Create, configure, train, and manage custom AI agents — each with its own expertise, memory, and API. No coding required. Clone from templates. Train with your data. Deploy anywhere.
ChatGPT doesn't know your sales process. Claude hasn't read your employee handbook. No off-the-shelf AI understands your specific customer segments, pricing model, or operational quirks. That's the gap.
Train them on your documents, processes, and data using RAG memory.
An agent that writes proposals is different from one that processes invoices. Each is purpose-built.
Every interaction, every rating, every knowledge update compounds.
Drop any agent into any app, tool, or workflow via its dedicated API key.
Agents collaborate through workflows and the CEO Agent's orchestration.
The difference between "using AI" and having an AI that works for your business.
One form. A few decisions. An agent ready to work. Here's what you'll fill in.
Give your agent an identity. This is how you'll find and reference this agent across the platform — in workflows, in the CEO Agent's roster, and in your agent management dashboard.
Examples:
Best practice: Use descriptive, role-based names. Think of it like a job title — clear enough that anyone on your team knows what this agent does at a glance.
Tell the system (and your team) what this agent is for. A brief description of the agent's purpose, domain, and capabilities. This helps the CEO Agent make better decisions when selecting agents for project sub-tasks.
Examples:
Best practice: Be specific about what the agent does, what knowledge domain it operates in, and what kind of output it produces.
Organize your agents by function. Categories help you find agents quickly and help the CEO Agent understand the agent's domain.
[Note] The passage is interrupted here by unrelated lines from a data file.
/-- PUSH stores the pair below the stack and POP loads it from the top, SP moving by 2. Completion, result and frame.
PC and R: 10_state.md R33, R46, where R counts by the default R_MODEL (D14, log 13). -/
def Obligations.PushesAndPops : Prop :=
    (∀ (p : Pfx) (q : StackPair) (s : State), completes (exec (.pushRs p q) s) fun t =>
      advanced (1 + prefixLength p) (1 + prefixLength p) s t ∧
      t.sp = s.sp - 2 ∧ storesWord (s.sp - 2) (s.stackPair q) s t ∧
      changesOnly [.pc, .r, .sp, .bytes] s t) ∧
    (∀ (p : Pfx) (s : State), completes (exec (.pushAf p) s) fun t =>
      advanced (1 + prefixLength p) (1 + prefixLength p) s t ∧
      t.sp = s.sp - 2 ∧ storesWord (s.sp - 2) (join s.a s.f) s t ∧
      changesOnly [.pc, .r, .sp, .bytes] s t) ∧
    (∀ s : State, completes (exec .pushIx s) fun t =>
      advanced 2 2 s t ∧
      t.sp = s.sp - 2 ∧ storesWord (s.sp - 2) s.ix s t ∧
      changesOnly [.pc, .r, .sp, .bytes] s t) ∧
    (∀ s : State, completes (exec .pushIy s) fun t =>
      advanced 2 2 s t ∧
      t.sp = s.sp - 2 ∧ storesWord (s.sp - 2) s.iy s t ∧
      changesOnly [.pc, .r, .sp, .bytes] s t) ∧
    (∀ (p : Pfx) (q : StackPair) (s : State), completes (exec (.popRs p q) s) fun t =>
      advanced (1 + prefixLength p) (1 + prefixLength p) s t ∧
      t.stackPair q = s.memRead16 s.sp ∧ t.sp = s.sp + 2 ∧
      changesOnly ([.pc, .r, .sp] ++ partsOfStackPair q) s t) ∧
    (∀ (p : Pfx) (s : State), completes (exec (.popAf p) s) fun t =>
      advanced (1 + prefixLength p) (1 + prefixLength p) s t ∧
      join t.a t.f = s.memRead16 s.sp ∧ t.sp = s.sp + 2 ∧
      changesOnly [.pc, .r, .sp, .a, .f] s t) ∧
    (∀ s : State, completes (exec .popIx s) fun t =>
      advanced 2 2 s t ∧
      t.ix = s.memRead16 s.sp ∧ t.sp = s.sp + 2 ∧
      changesOnly [.pc, .r, .sp, .ix] s t) ∧
    (∀ s : State, completes (exec .popIy s) fun t =>
      advanced 2 2 s t ∧
      t.iy = s.memRead16 s.sp ∧ t.sp = s.sp + 2 ∧
      changesOnly [.pc, .r, .sp, .iy] s t)

/-- ADD, ADC, SUB, SBC on A with every operand form give A and F of add8 and sub8, and nothing else changes.
Completion, result and frame; add8 and sub8 are described by AdditionAndItsFlags and SubtractionAndItsFlags. PC and R:
10_state.md R33, R46, where R counts by the default R_MODEL (D14, log 13). -/
def Obligations.AccumulatorArithmetic : Prop :=
    (∀ (p : Pfx) (r : Reg8) (s : State), completes (exec (.addR p r) s) fun t =>
      advanced (1 + prefixLength p) (1 + prefixLength p) s t ∧
      (t.a, t.f) = add8 s.a (s.reg8 r) false ∧
      changesOnly [.pc, .r, .a, .f] s t) ∧
    (∀ (p : Pfx) (n : Byte) (s : State), completes (exec (.addN p n) s) fun t =>
      advanced (2 + prefixLength p) (1 + prefixLength p) s t ∧
      (t.a, t.f) = add8 s.a n false ∧
      changesOnly [.pc, .r, .a, .f] s t) ∧
    (∀ s : State, completes (exec .addMemHl s) fun t =>
      advanced 1 1 s t ∧
      (t.a, t.f) = add8 s.a (s.memRead s.hl) false ∧
      changesOnly [.pc, .r, .a, .f] s t) ∧
    (∀ (x : Half) (s : State), completes (exec (.addX x) s) fun t =>
      advanced 2 2 s t ∧
      (t.a, t.f) = add8 s.a (s.half .ix x) false ∧
      changesOnly [.pc, .r, .a, .f] s t) ∧
    (∀ (x : Half) (s : State), completes (exec (.addY x) s) fun t =>
      advanced 2 2 s t ∧
      (t.a, t.f) = add8 s.a (s.half .iy x) false ∧
      changesOnly [.pc, .r, .a, .f] s t) ∧
    (∀ (o : Byte) (s : State), completes (exec (.addIx o) s) fun t =>
      advanced 3 2 s t ∧
      (t.a, t.f) = add8 s.a (s.memRead (s.ix + sext16 o)) false ∧
      changesOnly [.pc, .r, .a, .f] s t) ∧
    (∀ (o : Byte) (s : State), completes (exec (.addIy o) s) fun t =>
      advanced 3 2 s t ∧
      (t.a, t.f) = add8 s.a (s.memRead (s.iy + sext16 o)) false ∧
      changesOnly [.pc, .r, .a, .f] s t) ∧
    (∀ (p : Pfx) (r : Reg8) (s : State), completes (exec (.adcR p r) s) fun t =>
      advanced (1 + prefixLength p) (1 + prefixLength p) s t ∧
      (t.a, t.f) = add8 s.a (s.reg8 r) (flagC s.f) ∧
      changesOnly [.pc, .r, .a, .f] s t) ∧
    (∀ (p : Pfx) (n : Byte) (s : State), completes (exec (.adcN p n) s) fun t =>
      advanced (2 + prefixLength p) (1 + prefixLength p) s t ∧
      (t.a, t.f) = add8 s.a n (flagC s.f) ∧
      changesOnly [.pc, .r, .a, .f] s t) ∧
    (∀ s : State, completes (exec .adcMemHl s) fun t =>
      advanced 1 1 s t ∧
      (t.a, t.f) = add8 s.a (s.memRead s.hl) (flagC s.f) ∧
      changesOnly [.pc, .r, .a, .f] s t) ∧
    (∀ (x : Half) (s : State), completes (exec (.adcX x) s) fun t =>
      advanced 2 2 s t ∧
      (t.a, t.f) = add8 s.a (s.half .ix x) (flagC s.f) ∧
      changesOnly [.pc, .r, .a, .f] s t) ∧
    (∀ (x : Half) (s : State), completes (exec (.adcY x) s) fun t =>
      advanced 2 2 s t ∧
      (t.a, t.f) = add8 s.a (s.half .iy x) (flagC s.f) ∧
      changesOnly [.pc, .r, .a, .f] s t) ∧
    (∀ (o : Byte) (s : State), completes (exec (.adcIx o) s) fun t =>
      advanced 3 2 s t ∧
      (t.a, t.f) = add8 s.a (s.memRead (s.ix + sext16 o)) (flagC s.f) ∧
      changesOnly [.pc, .r, .a, .f] s t) ∧
    (∀ (o : Byte) (s : State), completes (exec (.adcIy o) s) fun t =>
      advanced 3 2 s t ∧
      (t.a, t.f) = add8 s.a (s.memRead (s.iy + sext16 o)) (flagC s.f) ∧
      changesOnly [.pc, .r, .a, .f] s t) ∧
    (∀ (p : Pfx) (r : Reg8) (s : State), completes (exec (.subR p r) s) fun t =>
      advanced (1 + prefixLength p) (1 + prefixLength p) s t ∧
      (t.a, t.f) = sub8 s.a (s.reg8 r) false ∧
      changesOnly [.pc, .r, .a, .f] s t) ∧
    (∀ (p : Pfx) (n : Byte) (s : State), completes (exec (.subN p n) s) fun t =>
      advanced (2 + prefixLength p) (1 + prefixLength p) s t ∧
      (t.a, t.f) = sub8 s.a n false ∧
      changesOnly [.pc, .r, .a, .f] s t) ∧
    (∀ s : State, completes (exec .subMemHl s) fun t =>
      advanced 1 1 s t ∧
      (t.a, t.f) = sub8 s.a (s.memRead s.hl) false ∧
      changesOnly [.pc, .r, .a, .f] s t) ∧
    (∀ (x : Half) (s : State), completes (exec (.subX x) s) fun t =>
      advanced 2 2 s t ∧
      (t.a, t.f) = sub8 s.a (s.half .ix x) false ∧
      changesOnly [.pc, .r, .a, .f] s t) ∧
    (∀ (x : Half) (s : State), completes (exec (.subY x) s) fun t =>
      advanced 2 2 s t ∧
      (t.a, t.f) = sub8 s.a (s.half .iy x) false ∧
      changesOnly [.pc, .r, .a, .f] s t) ∧
    (∀ (o : Byte) (s : State), completes (exec (.subIx o) s) fun t =>
      advanced 3 2 s t ∧
      (t.a, t.f) = sub8 s.a (s.memRead (s.ix + sext16 o)) false ∧
      changesOnly [.pc, .r, .a, .f] s t) ∧
    (∀ (o : Byte) (s : State), completes (exec (.subIy o) s) fun t =>
      advanced 3 2 s t ∧
      (t.a, t.f) = sub8 s.a (s.memRead (s.iy + sext16 o)) false ∧
      changesOnly [.pc, .r, .a, .f] s t) ∧
    (∀ (p : Pfx) (r : Reg8) (s : State), completes (exec (.sbcR p r) s) fun t =>
      advanced (1 + prefixLength p) (1 + prefixLength p) s t ∧
      (t.a, t.f) = sub8 s.a (s.reg8 r) (flagC s.f) ∧
      changesOnly [.pc, .r, .a, .f] s t) ∧
    (∀ (p : Pfx) (n : Byte) (s : State), completes (exec (.sbcN p n) s) fun t =>
      advanced (2 + prefixLength p) (1 + prefixLength p) s t ∧
      (t.a, t.f) = sub8 s.a n (flagC s.f) ∧
      changesOnly [.pc, .r, .a, .f] s t) ∧
    (∀ s : State, completes (exec .sbcMemHl s) fun t =>
      advanced 1 1 s t ∧
      (t.a, t.f) = sub8 s.a (s.memRead s.hl) (flagC s.f) ∧
      changesOnly [.pc, .r, .a, .f] s t) ∧
    (∀ (x : Half) (s : State), completes (exec (.sbcX x) s) fun t =>
      advanced 2 2 s t ∧
      (t.a, t.f) = sub8 s.a (s.half .ix x) (flagC s.f) ∧
      changesOnly [.pc, .r, .a, .f] s t) ∧
    (∀ (x : Half) (s : State), completes (exec (.sbcY x) s) fun t =>
      advanced 2 2 s t ∧
      (t.a, t.f) = sub8 s.a (s.half .iy x) (flagC s.f) ∧
      changesOnly [.pc, .r, .a, .f] s t) ∧
    (∀ (o : Byte) (s : State), completes (exec (.sbcIx o) s) fun t =>
      advanced 3 2 s t ∧
      (t.a, t.f) = sub8 s.a (s.memRead (s.ix + sext16 o)) (flagC s.f) ∧
      changesOnly [.pc, .r, .a, .f] s t) ∧
    (∀ (o : Byte) (s : State), completes (exec (.sbcIy o) s) fun t =>
      advanced 3 2 s t ∧
      (t.a, t.f) = sub8 s.a (s.memRead (s.iy + sext16 o)) (flagC s.f) ∧
      changesOnly [.pc, .r, .a, .f] s t)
Choose the AI model that powers this agent. Different models have different strengths:
| Model | Best For |
|---|---|
| Claude Sonnet 4.5 | Complex reasoning, nuanced writing, detailed analysis |
| GPT-4o | General purpose, fast, good balance of speed and quality |
| Claude Haiku | Fast, cost-efficient tasks, high-volume processing |
| Other available models | Varies by release |
Best practice: Start with a capable model like Claude Sonnet 4.5 for complex agents. For high-volume, simpler tasks, use a faster model to conserve credits. You can always clone the agent onto a different model later.
Pro tip: When a new model is released, don't update your working agent — clone it onto the new model and test. Keep the original as your reliable fallback.
Architect or Executor — define this agent's role in the system.
Designs systems, creates specifications, generates task lists, makes technical decisions.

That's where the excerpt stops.